Understanding Sexual Violence in the Democratic Republic of Congo


After reports surfaced last week about recent rapes in the Democratic Republic of Congo (DRC), a UN spokesman announced that the UN Organization Stabilization Mission in the DRC (MONUSCO) would send a team to investigate. 

MONUSCO, as well as various other UN bodies, including the UN Human Rights Council (UNHRC), and its predecessor, the UN Commission on Human Rights (UNCHR), have been engaged in monitoring and reporting activities in the DRC for decades.  Last year, the UN High Commissioner for Human Rights published a mapping report documenting violations of human rights and international humanitarian law committed on DRC territory from 1993 to 2003.  Yet a full understanding of why such violence occurs remains elusive. 

Two papers published in the past year offer a glimpse into the complexities of understanding and contextualizing the subject.  The Complexity of Violence, written by Maria Eriksson Baaz and Maria Stern and published by the Swedish International Development Cooperation Agency (Sida) in cooperation with Nordiska Afrikainstitutet, argues that examining sexual violence in isolation from other forms of violence hinders the ability to develop effective policy responses.  The paper also argues for looking beyond the “rape as a weapon of war” narrative, for as the authors note, “high levels of SGBV [sexual and gender based violence] have also existed in contexts and times of relative peace.”

In a different vein, Increasing Security in DR Congo: Gender-Responsive Strategies for Combating Sexual Violence, written by Rosan Smits and Serena Cruz and published earlier this month by the Clingendael Conflict Research Unit, asserts that policymakers can better understand sexual violence by more holistically examining the role gender plays in society.  The paper argues:

Sexual violence in the DRC is gendered.  Not only is this violence gendered in how it is performed, but also in how it can be fought against.  Prevailing over gender related violence means dismantling the ongoing tensions between men and women related to prescribed gender norms, roles, and identities.  In doing so, it is possible to achieve a win-win environment.  This means working towards methods that not only counter these tensions, but also support the development of beneficial gender norms, roles, and identities of men and women in a (post-) war DRC.

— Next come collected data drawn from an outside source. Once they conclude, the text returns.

-- ==== Sys2Proof/Tests/Slice0.lean ====
section
/-!
SUPPORT. The model's own tests: the WellFormed smoke tests, one decoding for each constructor from a
word written out from 30_encoding.md R71, R72, R74, at most two steps for each instruction with the
expected values of the spec's vectors (95_test_vectors.md, V numbers in the comments), and a witness for
each statement with hypotheses.
-/
namespace Sys2Proof.Tests

open Sys2Proof Sys2Proof.Machine

/-! ## Well-formedness -/

theorem test_wf_refuses_literal_word_as_malformed : (Instr.push (.malformed 32767)).wf = false := by decide
theorem test_wf_refuses_register_word_as_malformed : (Instr.add (.register 0) (.malformed 32775) (.literal 0)).wf = false := by decide
theorem test_wf_refuses_bad_third_operand : (Instr.mod (.register 0) (.literal 0) (.malformed 0)).wf = false := by decide
theorem test_wf_accepts_malformed_word : (Instr.push (.malformed 32776)).wf = true := by decide

/-! ## Decoding: words from the tables of R71, R72 and R74 -/

theorem test_decode_halt : decode [0b0000000000000000] = .ok (.halt, []) := by decide
theorem test_decode_set : decode [0b0000000000000001, 0b1000000000000001, 0b0000010011010010] = .ok (.set (.register 1) (.literal 1234), []) := by decide
theorem test_decode_push : decode [0b0000000000000010, 0b0000000000101010] = .ok (.push (.literal 42), []) := by decide
theorem test_decode_pop : decode [0b0000000000000011, 0b1000000000000000] = .ok (.pop (.register 0), []) := by decide
theorem test_decode_eq : decode [0b0000000000000100, 0b1000000000000000, 0b1000000000000001, 0b0000000000000100] = .ok (.eq (.register 0) (.register 1) (.literal 4), []) := by decide
theorem test_decode_gt : decode [0b0000000000000101, 0b1000000000000010, 0b0000000000001010, 0b0000000000000011] = .ok (.gt (.register 2) (.literal 10) (.literal 3), []) := by decide
theorem test_decode_jmp : decode [0b0000000000000110, 0b0000000000000101] = .ok (.jmp (.literal 5), []) := by decide
theorem test_decode_jt : decode [0b0000000000000111, 0b1000000000000000, 0b0000000001100100] = .ok (.jt (.register 0) (.literal 100), []) := by decide
theorem test_decode_jf : decode [0b0000000000001000, 0b0000000000000000, 0b0000000011001000] = .ok (.jf (.literal 0) (.literal 200), []) := by decide
theorem test_decode_add : decode [0b0000000000001001, 0b1000000000000000, 0b1000000000000001, 0b0000000000000100] = .ok (.add (.register 0) (.register 1) (.literal 4), []) := by decide
theorem test_decode_mult : decode [0b0000000000001010, 0b1000000000000000, 0b0000000011001000, 0b1000000000000110] = .ok (.mult (.register 0) (.literal 200) (.register 6), []) := by decide
theorem test_decode_mod : decode [0b0000000000001011, 0b1000000000000000, 0b0000000000010001, 0b0000000000000101] = .ok (.mod (.register 0) (.literal 17) (.literal 5), []) := by decide
theorem test_decode_and : decode [0b0000000000001100, 0b1000000000000000, 0b0000000000001100, 0b0000000000001010] = .ok (.and (.register 0) (.literal 12) (.literal 10), []) := by decide
theorem test_decode_or : decode [0b0000000000001101, 0b1000000000000000, 0b0000000000001100, 0b0000000000001010] = .ok (.or (.register 0) (.literal 12) (.literal 10), []) := by decide
theorem test_decode_not : decode [0b0000000000001110, 0b1000000000000000, 0b0111111111111111] = .ok (.not (.register 0) (.literal 32767), []) := by decide
theorem test_decode_rmem : decode [0b0000000000001111, 0b1000000000000000, 0b1000000000000001] = .ok (.rmem (.register 0) (.register 1), []) := by decide
theorem test_decode_wmem : decode [0b0000000000010000, 0b1000000000000000, 0b0000000001000001] = .ok (.wmem (.register 0) (.literal 65), []) := by decide
theorem test_decode_call : decode [0b0000000000010001, 0b0000000111110100] = .ok (.call (.literal 500), []) := by decide
theorem test_decode_ret : decode [0b0000000000010010] = .ok (.ret, []) := by decide
theorem test_decode_out : decode [0b0000000000010011, 0b1000000000000000] = .ok (.out (.register 0), []) := by decide
theorem test_decode_in : decode [0b0000000000010100, 0b1000000000000000] = .ok (.inp (.register 0), []) := by decide
theorem test_decode_noop : decode [0b0000000000010101] = .ok (.noop, []) := by decide
theorem test_decode_refuses_22 : decode [0b0000000000010110] = .error (.invalidOpcode 22) := by decide
theorem test_decode_refuses_high_bits : decode [0b0000000000100000] = .error (.invalidOpcode 32) := by decide
theorem test_decode_malformed_boundary : decode [0b0000000000010011, 0b1000000000001000] = .ok (.out (.malformed 32776), []) := by decide
theorem test_table_word_add : decodeTableWord 16 9 = some (.add (.literal 0) (.literal 0) (.literal 0)) := by decide
theorem test_table_word_second_word : decodeTableWord 32 0x8007000f = some (.rmem (.register 7) (.literal 0)) := by decide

The “gender” lens is made more complex by the fact that some perpetrators are women and some victims are men (as Dustin Lewis noted in an earlier post).  For more information on policy response challenges, see an earlier “IHL in Action” post on the UN Listing Mechanism, a PBS podcast on the subject, analyses in the recent issue of the International Review of the Red Cross focusing on gender and armed conflict, and resources at the “Sexual Violence in Conflict Settings” webpage of the Sexual Violence Research Initiative of the Global Forum for Health Research.